(May 19-20, 1994)
The Miami Herald published a report, the result of a two-month investigation with more than 40 former University of Miami players, that accused 2 Live Crew rapper Luther Campbell and NFL players of paying UM players gameday bounties for big plays between 1986 and 1992, including up to $500 for a touchdown.
Randy Bethel, a former Miami tight end, said, “It was almost expected. Guys who made the pros came back and helped you financially by slipping a little something in your pockets. Friends helping friends. … It was like a blessing from God.”
Former Miami coach Jimmy Johnson had no comment on the allegations, and incumbent Miami head coach Dennis Erickson said he wasn’t aware of any of the payoffs.
Campbell said none of the claims regarding him were true.
“They interviewed me about that football scandal,” Campbell said to the Associated Press. “I told them I denied everything. All the allegations they made. Paying people off to make touchdowns and big hits and all that. I don’t know nothing about that.”
(May 19-20, 1969)
The rivalry between Alabama and Tennessee burned brightly at the meeting of Southeastern Conference athletic directors and football and basketball coaches on Jekyll Island.
The AP reported, “Paul ‘Bear’ Bryant, athletic director and football coach at Alabama, said at a news conference that he is determined to field the country’s best track team. Bryant’s statement came after he learned that Tennessee track coach Chuck Rohe had spurned an offer to become track coach at Alabama.
“Rohe, who has coached Tennessee to six straight track titles, said last week he was considering ‘a fantastic offer’ from Alabama, but Sunday he announced he was staying with the Vols.
“‘We were going to hire the best track coach available,’ Bryant told newsmen. ‘But now we’re going to hire the best track coach there is.’”
In a reminder that after tragedy, life goes on, the Ambassador Hotel — the location of U.S. Sen. Robert F. Kennedy’s assassination — filed a $85,000 lawsuit in superior court in Los Angeles against Kennedy’s presidential campaign.
“The Ambassador Hotel claimed none of its bill was paid for hotel accommodations, services and goods last June,” the AP reported. “Named in the suit were the National Kennedy for President Committee, Kennedy National Headquarters, Kennedy Campaign Committee and its trustees.”
(May 19-22, 1944)
The News’ editorial page, for more than a century, staked out a position firmly in the right wing of American politics. That, however, didn’t stop the paper’s editors from praising Soviet Premier Joseph Stalin multiple times during World War II.
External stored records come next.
/-! ## setInput -/

@[simp] theorem State.setInput_pending (l : LineNo) (x : InputLine) : (s.setInput l x).pending = s.pending := rfl
@[simp] theorem State.setInput_rstn (l : LineNo) (x : InputLine) : (s.setInput l x).rstn = s.rstn := rfl
@[simp] theorem State.setInput_straps (l : LineNo) (x : InputLine) : (s.setInput l x).straps = s.straps := rfl
@[simp] theorem State.setInput_time (l : LineNo) (x : InputLine) : (s.setInput l x).time = s.time := rfl
@[simp] theorem State.setInput_divider (l : LineNo) (x : InputLine) : (s.setInput l x).divider = s.divider := rfl
@[simp] theorem State.setInput_tickDue (l : LineNo) (x : InputLine) : (s.setInput l x).tickDue = s.tickDue := rfl
@[simp] theorem State.setInput_divisor (l : LineNo) (x : InputLine) : (s.setInput l x).divisor = s.divisor := rfl
@[simp] theorem State.setInput_pendingDivisor (l : LineNo) (x : InputLine) : (s.setInput l x).pendingDivisor = s.pendingDivisor := rfl
@[simp] theorem State.setInput_authority (l : LineNo) (x : InputLine) : (s.setInput l x).authority = s.authority := rfl
@[simp] theorem State.setInput_slew (l : LineNo) (x : InputLine) : (s.setInput l x).slew = s.slew := rfl
@[simp] theorem State.setInput_slots (l : LineNo) (x : InputLine) : (s.setInput l x).slots = s.slots := rfl
@[simp] theorem State.setInput_quotas (l : LineNo) (x : InputLine) : (s.setInput l x).quotas = s.quotas := rfl
@[simp] theorem State.setInput_queue (l : LineNo) (x : InputLine) : (s.setInput l x).queue = s.queue := rfl
@[simp] theorem State.setInput_insertion (l : LineNo) (x : InputLine) : (s.setInput l x).insertion = s.insertion := rfl
@[simp] theorem State.setInput_firing (l : LineNo) (x : InputLine) : (s.setInput l x).firing = s.firing := rfl
@[simp] theorem State.setInput_inputs (l : LineNo) (x : InputLine) : (s.setInput l x).inputs = s.inputs.set l x := rfl
@[simp] theorem State.setInput_fifo (l : LineNo) (x : InputLine) : (s.setInput l x).fifo = s.fifo := rfl
@[simp] theorem State.setInput_monitor (l : LineNo) (x : InputLine) : (s.setInput l x).monitor = s.monitor := rfl
@[simp] theorem State.setInput_outputs (l : LineNo) (x : InputLine) : (s.setInput l x).outputs = s.outputs := rfl
@[simp] theorem State.setInput_engine (l : LineNo) (x : InputLine) : (s.setInput l x).engine = s.engine := rfl
@[simp] theorem State.setInput_pointer (l : LineNo) (x : InputLine) : (s.setInput l x).pointer = s.pointer := rfl
@[simp] theorem State.setInput_ports (l : LineNo) (x : InputLine) : (s.setInput l x).ports = s.ports := rfl

/-! ## setOutput -/

@[simp] theorem State.setOutput_pending (l : LineNo) (x : OutputLine) : (s.setOutput l x).pending = s.pending := rfl
@[simp] theorem State.setOutput_rstn (l : LineNo) (x : OutputLine) : (s.setOutput l x).rstn = s.rstn := rfl
@[simp] theorem State.setOutput_straps (l : LineNo) (x : OutputLine) : (s.setOutput l x).straps = s.straps := rfl
@[simp] theorem State.setOutput_time (l : LineNo) (x : OutputLine) : (s.setOutput l x).time = s.time := rfl
@[simp] theorem State.setOutput_divider (l : LineNo) (x : OutputLine) : (s.setOutput l x).divider = s.divider := rfl
@[simp] theorem State.setOutput_tickDue (l : LineNo) (x : OutputLine) : (s.setOutput l x).tickDue = s.tickDue := rfl
@[simp] theorem State.setOutput_divisor (l : LineNo) (x : OutputLine) : (s.setOutput l x).divisor = s.divisor := rfl
@[simp] theorem State.setOutput_pendingDivisor (l : LineNo) (x : OutputLine) : (s.setOutput l x).pendingDivisor = s.pendingDivisor := rfl
@[simp] theorem State.setOutput_authority (l : LineNo) (x : OutputLine) : (s.setOutput l x).authority = s.authority := rfl
@[simp] theorem State.setOutput_slew (l : LineNo) (x : OutputLine) : (s.setOutput l x).slew = s.slew := rfl
@[simp] theorem State.setOutput_slots (l : LineNo) (x : OutputLine) : (s.setOutput l x).slots = s.slots := rfl
@[simp] theorem State.setOutput_quotas (l : LineNo) (x : OutputLine) : (s.setOutput l x).quotas = s.quotas := rfl
@[simp] theorem State.setOutput_queue (l : LineNo) (x : OutputLine) : (s.setOutput l x).queue = s.queue := rfl
@[simp] theorem State.setOutput_insertion (l : LineNo) (x : OutputLine) : (s.setOutput l x).insertion = s.insertion := rfl
@[simp] theorem State.setOutput_firing (l : LineNo) (x : OutputLine) : (s.setOutput l x).firing = s.firing := rfl
@[simp] theorem State.setOutput_inputs (l : LineNo) (x : OutputLine) : (s.setOutput l x).inputs = s.inputs := rfl
@[simp] theorem State.setOutput_fifo (l : LineNo) (x : OutputLine) : (s.setOutput l x).fifo = s.fifo := rfl
@[simp] theorem State.setOutput_monitor (l : LineNo) (x : OutputLine) : (s.setOutput l x).monitor = s.monitor := rfl
@[simp] theorem State.setOutput_outputs (l : LineNo) (x : OutputLine) : (s.setOutput l x).outputs = s.outputs.set l x := rfl
@[simp] theorem State.setOutput_engine (l : LineNo) (x : OutputLine) : (s.setOutput l x).engine = s.engine := rfl
@[simp] theorem State.setOutput_pointer (l : LineNo) (x : OutputLine) : (s.setOutput l x).pointer = s.pointer := rfl
@[simp] theorem State.setOutput_ports (l : LineNo) (x : OutputLine) : (s.setOutput l x).ports = s.ports := rfl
For example, they state, “Another experiment, more or less noble in conception is now on its way to the discard. Well-informed as usual, the astute and fore-thoughtful Joseph Stalin is the first to take profit from failure elsewhere. As Russia’s Red armies move into Czechoslovakia, where they are altogether welcome, their commanders will devote them exclusively to military operations. The Czechs will resume control of local government as fast as their lands are retaken from the enemy.”
This, the editors wrote, was different from “allied military government,” which they said failed everywhere it was tried up to that point because “even those most gladdened by relief from Nazi oppression and fascist misrule, soon became fretful of having their ways of life directed by visitors from distant lands.”
The editors also noted:
“Why is it that nobody believes a ‘fresh paint’ sign?”
“Not only is a new and infallible lie detector now available, but you don’t have to marry it.”
“We know these youngsters would get back at us. Now they’re writing essays on what’s wrong with the old folks.”
(May 20, 1919)
J.A. Metcalf, a former banker from Ohio and Massachusetts, purchased 2,600 acres on St. Simons Island and hired workers to set about converting that land for farming.
“Behind the cultivation of the soil is a scheme to turn the lands into rich milk-producing areas and to start a chocolate industry on the methods found so successful in France,” The News reported. “At present the land is being developed and reclaimed.”
Metcalf told The News he intended on throwing a spectacular Fourth of July party that included a cookout, games and contests for children.
The story concluded, “On his return from the overseas service he bought the St. Simons tract on the 22nd of March.
“He is building a new dock and will put on a regular Independence Day program, including addresses and a barbecue.
“He will kill an ox, a hog and goats and the meal will be barbecued. Dinner will be served in the grove at one o’clock. Mr. Metcalf has now fifty acres of corn and ten acres of watermelons in cultivation.”